Jones C R, Elliott H L, Deighton N, Howie C A, Reid J L
University Department of Materia Medica, Stobhill General Hospital, Glasgow, UK.
J Hypertens Suppl. 1985 Dec;3(3):S153-5.
Alpha 2-receptor number was measured on platelets from 19 healthy normotensive volunteers and 19 patients with essential hypertension, using [3H]-yohimbine binding. Platelet function was assessed using the primary aggregation response to adrenaline. The mean alpha 2-receptor number (Bmax fmol/10(8) platelets) in platelets from normotensive controls was 31 (188 sites/cell) and was significantly higher than in age- and sex-matched hypertensive subjects, for whom Bmax = 24 (144 sites/cell) (P < 0.01 by paired t-test). There was no change in the affinity for [3H]-yohimbine binding. Platelet aggregation responses to adrenaline did not differ between hypertensive and normotensive subjects. Blood pressure reduction with prazosin in eight hypertensive subjects did not alter receptor number either acutely or following 1 month of treatment. These findings may be interpreted as evidence for enhanced receptor coupling to functional responses of a significantly smaller receptor population in patients with essential hypertension.

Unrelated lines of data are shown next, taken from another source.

/-- R394, R397 to R401, R405, R409: a posted descriptor whose read returns good joins the function's list, one with an error stops it; the segments of the head frame are
read; a frame that fails a check has its code to be written, one that passes is admitted against the bucket to its lane's bulk queue; a completion's eight
bytes are written, and no others, and HEAD advances. -/
def Obligations.FunctionsTransmit : Prop :=
  ∀ (s : State) (e f : Nat), s.hasFe e = true → f < 128 → s.fnRun e f = true →
    let k := fnKey e f
    let y := s.fn k
    (let i := y.txRead
     ∀ p, i ≠ s.ringTail e f 0 → s.fnCast e f (s.descAddr e f 0 i) 24 p → s.anyPoison p 24 = false →
      ∃ t, exec (.descriptorRead e f 0 false) s = .next t ∧ t.fn k = { y with txRead := (i + 1) % 2 ^ 32, txq := y.txq ++ [parseTxDesc i (s.bytes p 24)] } ∧
        OnlyChanges [.fns] s t) ∧
    (∀ r p, 1 ≤ r → r ≤ 4 → s.ringUsed e f r = true → let i := y.rxNext r
      i ≠ s.ringTail e f r → s.fnCast e f (s.descAddr e f r i) 24 p → s.anyPoison p 24 = false →
      ∃ t, exec (.descriptorRead e f r false) s = .next t ∧ (t.fn k).rxNext r = (i + 1) % 2 ^ 32 ∧ OnlyChanges [.fns] s t ∧
        (t.fn k).rxq = y.rxq ++ [{ ring := r, idx := i, addr := bitsAt (leWord ((s.bytes p 24).take 16)) 0 64, size := bitsAt (leWord ((s.bytes p 24).take 16)) 64 16 }]) ∧
    (y.txRead ≠ s.ringTail e f 0 →
      ∃ t, exec (.descriptorRead e f 0 true) s = .next t ∧ t.fnState e f = 4 ∧ t.fld (Reg.FE_FNSTAT e f) F.FE_FNSTAT_ERRCODE = 1 ∧ t.mem = s.mem) ∧
    (∀ d, (headDescs 16 y.txq).1[y.segs.length]? = some d →
      (d.len = 0 → ∃ t, exec (.txSegmentReadReturn e f false) s = .next t ∧ t.fn k = { y with segs := y.segs ++ [some []] } ∧ OnlyChanges [.fns] s t) ∧
      (∀ p, d.len ≠ 0 → s.fnCast e f d.addr d.len p →
        (s.anyPoison p d.len = false → ∃ t, exec (.txSegmentReadReturn e f false) s = .next t ∧
          t.fn k = { y with segs := y.segs ++ [some (s.bytes p d.len)] } ∧ OnlyChanges [.fns] s t) ∧
        (∃ t, exec (.txSegmentReadReturn e f true) s = .next t ∧ t.fn k = { y with segs := y.segs ++ [none] } ∧ OnlyChanges [.fns] s t))) ∧
    (∀ ds eop, headDescs 16 y.txq = (ds, eop) → ds ≠ [] → eop = true ∨ ds.length = 16 →
      let sh := s.reg (Reg.FE_FNTXSHAPE e f)
      (getF sh F.FE_FNTXSHAPE_RATE = 0 → exec (.txFrameAdmit e f) s = .next s) ∧
      (∀ c, getF sh F.FE_FNTXSHAPE_RATE ≠ 0 → s.txCheck e f ds eop = some c → ∃ t, exec (.txFrameAdmit e f) s = .next t ∧
        t.fn k = { y with txq := y.txq.drop ds.length, segs := [], fin := y.fin ++ [{ descs := y.txq.take ds.length, code := c }] } ∧ OnlyChanges [.fns] s t) ∧
      (∀ segs : List (List Byte), y.segs = segs.map some → segs.length = ds.length → s.txCheck e f ds eop = none →
        let d := ds.headD { idx := 0 }
        let l := 24 * e + d.lane
        let data := segs.flatten
        let bs := s.buildTx e f l d data
        let q := s.bulkQueue l d (parseFrame bs)
        let size := 1000 * (bs.length + 4)
        s.txForbidden e f (parseFrame data) = false → s.laneUp l = true → getF sh F.FE_FNTXSHAPE_RATE ≠ 0 → min size (burst sh) ≤ s.txTokens e f →
        ((s.lane l).queue.filter (fun g => match g.body with | .bulk _ _ => g.q == q | _ => false)).length < 64 →
        ∃ t, exec (.txFrameAdmit e f) s = .next t ∧
          t.fn k = { y with txq := y.txq.drop ds.length, segs := [], txTok := s.txTokens e f - size, txAt := s.now } ∧
          (t.lane l).queue.map (fun g => (g.body, g.bytes, g.q)) = (s.lane l).queue.map (fun g => (g.body, g.bytes, g.q)) ++ [(.bulk f ds, bs, q)] ∧
          OnlyChanges [.regs, .lanes, .fns] s t)) ∧
    (∀ x rest d p, y.fin = x :: rest → x.descs = [d] → y.txDone = [] → d.idx = s.ringHead e f 0 → s.logging (s.fnOwner e f) = false →
      s.fnCast e f (s.descAddr e f 0 d.idx + 24) 8 p →
      let b := leBytes 1 (128 + x.code) ++ leBytes 1 0 ++ leBytes 2 (if x.code = 0 then x.sent else 0) ++ leBytes 4 (if x.code = 0 then x.tstamp else 0)
      ∃ t, exec (.txFrameComplete e f false) s = .next t ∧ t.ringHead e f 0 = (s.ringHead e f 0 + 1) % 2 ^ 32 ∧ (t.fn k).fin = rest ∧
        ∀ z, t.byte z = if p ≤ z ∧ z < p + 8 then b.getD (z - p) 0 else s.byte z) ∧
    (∀ x rest d ds, y.fin = x :: rest → x.descs = d :: ds →
      ∃ t, exec (.txFrameComplete e f true) s = .next t ∧ t.fnState e f = 4 ∧ t.fld (Reg.FE_FNSTAT e f) F.FE_FNSTAT_ERRCODE = 2 ∧ t.mem = s.mem)

/-- R332, R402 to R407: a lane in UP counts a frame, drops and counts one that fails its checks, passes a tide frame on, consumes the gPTP messages that the hardware answers,
and gives any other to each running function of which a filter matches; the frame's data and its completion are written, and no other byte, and HEAD advances. -/
def Obligations.FunctionsReceive : Prop :=
  (∀ (s : State) (l : Nat) (bs : List Byte), s.hasLane l = true →
    let cnt := Reg.FLN_RXCNT (l / 24) (l % 24)
    let e := l / 24
    let p := parseFrame bs
    (s.laneUp l = false → ∀ ok, exec (.frameReceive l bs ok) s = .next s) ∧
    (s.laneUp l = true →
      (∃ t, exec (.frameReceive l bs false) s = .next t ∧ t.fld cnt F.FLN_RXCNT_RX = satAdd (2 ^ 32 - 1) (s.fld cnt F.FLN_RXCNT_RX) 1 ∧
        t.fld cnt F.FLN_RXCNT_BAD = satAdd (2 ^ 32 - 1) (s.fld cnt F.FLN_RXCNT_BAD) 1 ∧ OnlyChanges [.regs] s t) ∧
      (64 ≤ bs.length + 4 → bs.length + 4 ≤ s.maxFrame l → (p.dst % 2 = 1 ∨ p.dst = leWord (s.laneMac l)) → p.etype ≠ 0x8808 →
        (p.etype = s.tideType e → ∃ t, exec (.frameReceive l bs true) s = .next t ∧ t.net = s.net ++ [.rxTide l bs] ∧ OnlyChanges [.regs, .net] s t) ∧
        (p.etype ≠ s.tideType e → ptpConsumed p = true → ∃ t, exec (.frameReceive l bs true) s = .next t ∧
          t.fld cnt F.FLN_RXCNT_RX = satAdd (2 ^ 32 - 1) (s.fld cnt F.FLN_RXCNT_RX) 1 ∧ (∀ b, b ≠ cnt → t.reg b = s.reg b) ∧ OnlyChanges [.regs] s t) ∧
        (p.etype ≠ s.tideType e → ptpConsumed p = false → (∀ g, g < 128 → s.fnRun e g = true → s.filterOf e g l p = none) →
          ∃ t, exec (.frameReceive l bs true) s = .next t ∧
            t.fld (Reg.FE_RXNOMATCH e) ⟨0, 32⟩ = satAdd (2 ^ 32 - 1) (s.fld (Reg.FE_RXNOMATCH e) ⟨0, 32⟩) 1 ∧ OnlyChanges [.regs] s t) ∧
        (∀ f k ds, p.etype ≠ s.tideType e → ptpConsumed p = false → f < 128 → s.fnRun e f = true → s.filterOf e f l p = some k →
          (∀ g, g < 128 → g ≠ f → s.fnRun e g = true → s.filterOf e g l p = none) →
          let r := getF (s.reg (Reg.FE_FNFILT e f k)) ⟨3, 2⟩ + 1
          let y := s.fn (fnKey e f)
          getF (s.reg (ringCfg e f r)) F.FE_DBRXCFG_STRIP = 0 → getF (s.reg (Reg.FE_FNRXSHAPE e f)) F.FE_FNTXSHAPE_RATE ≠ 0 → 1000 * bs.length ≤ s.rxTokens e f → s.bulkBuffered e + bs.length ≤ 384 * 1024 →
          takeDescs 16 bs.length (y.rxq.filter (fun d => d.ring == r)) = some ds →
          ∃ t, exec (.frameReceive l bs true) s = .next t ∧ (∃ fr : RxFrm, (t.fn (fnKey e f)).rxf = y.rxf ++ [fr] ∧ fr.ring = r ∧ fr.bytes = bs ∧ fr.descs = ds ∧
              fr.filter = k ∧ fr.lane = l % 24 ∧ fr.flush = false) ∧
            (t.fn (fnKey e f)).rxTok = s.rxTokens e f - 1000 * bs.length ∧ (∀ d ∈ ds, d ∉ (t.fn (fnKey e f)).rxq) ∧ OnlyChanges [.regs, .fns] s t)))) ∧
  (∀ (s : State) (e f : Nat) (fr : RxFrm) (rest : List RxFrm) (d : RxDesc) (p q : Nat), s.hasFe e = true → f < 128 → s.fnState e f ≠ 0 →
    (s.fn (fnKey e f)).rxf = fr :: rest → fr.flush = false → fr.descs = [d] → d.size ≠ 0 → fr.bytes.length ≤ d.size → s.fnXlate e f d.addr d.size ≠ none →
    s.logging (s.fnOwner e f) = false → 1 ≤ fr.ring → fr.ring ≤ 4 → s.fnCast e f d.addr fr.bytes.length p → s.fnCast e f (s.descAddr e f fr.ring d.idx + 24) 8 q →
    let c := rxCompl fr 0 true d fr.bytes.length
    ∃ t, exec (.rxFrameWriteComplete e f false) s = .next t ∧ t.ringHead e f fr.ring = (s.ringHead e f fr.ring + 1) % 2 ^ 32 ∧ (t.fn (fnKey e f)).rxf = rest ∧
      t.fld (Reg.FE_FNRXCNT e f) F.FE_FNRXCNT_RX = satAdd (2 ^ 32 - 1) (s.fld (Reg.FE_FNRXCNT e f) F.FE_FNRXCNT_RX) 1 ∧
      ∀ z, t.byte z = if q ≤ z ∧ z < q + 8 then c.getD (z - q) 0
        else if p ≤ z ∧ z < p + fr.bytes.length then fr.bytes.getD (z - p) 0 else s.byte z)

采用[3H] -育亨宾结合法,对19名健康血压正常志愿者和19名原发性高血压患者的血小板进行α2受体数量测定。通过对肾上腺素的初级聚集反应评估血小板功能。血压正常对照组血小板的平均α2受体数量(Bmax,fmol/10(8)个血小板)为31(188个位点/细胞),显著高于年龄和性别匹配的高血压患者,后者的Bmax = 24(144个位点/细胞)(配对t检验,P < 0.01)。[3H] -育亨宾结合的亲和力无变化。高血压患者和血压正常受试者对肾上腺素的血小板聚集反应无差异。8名高血压患者使用哌唑嗪降压,无论是急性用药还是治疗1个月后,均未改变受体数量。这些发现可解释为原发性高血压患者中,受体与明显较少受体群体的功能反应之间的偶联增强。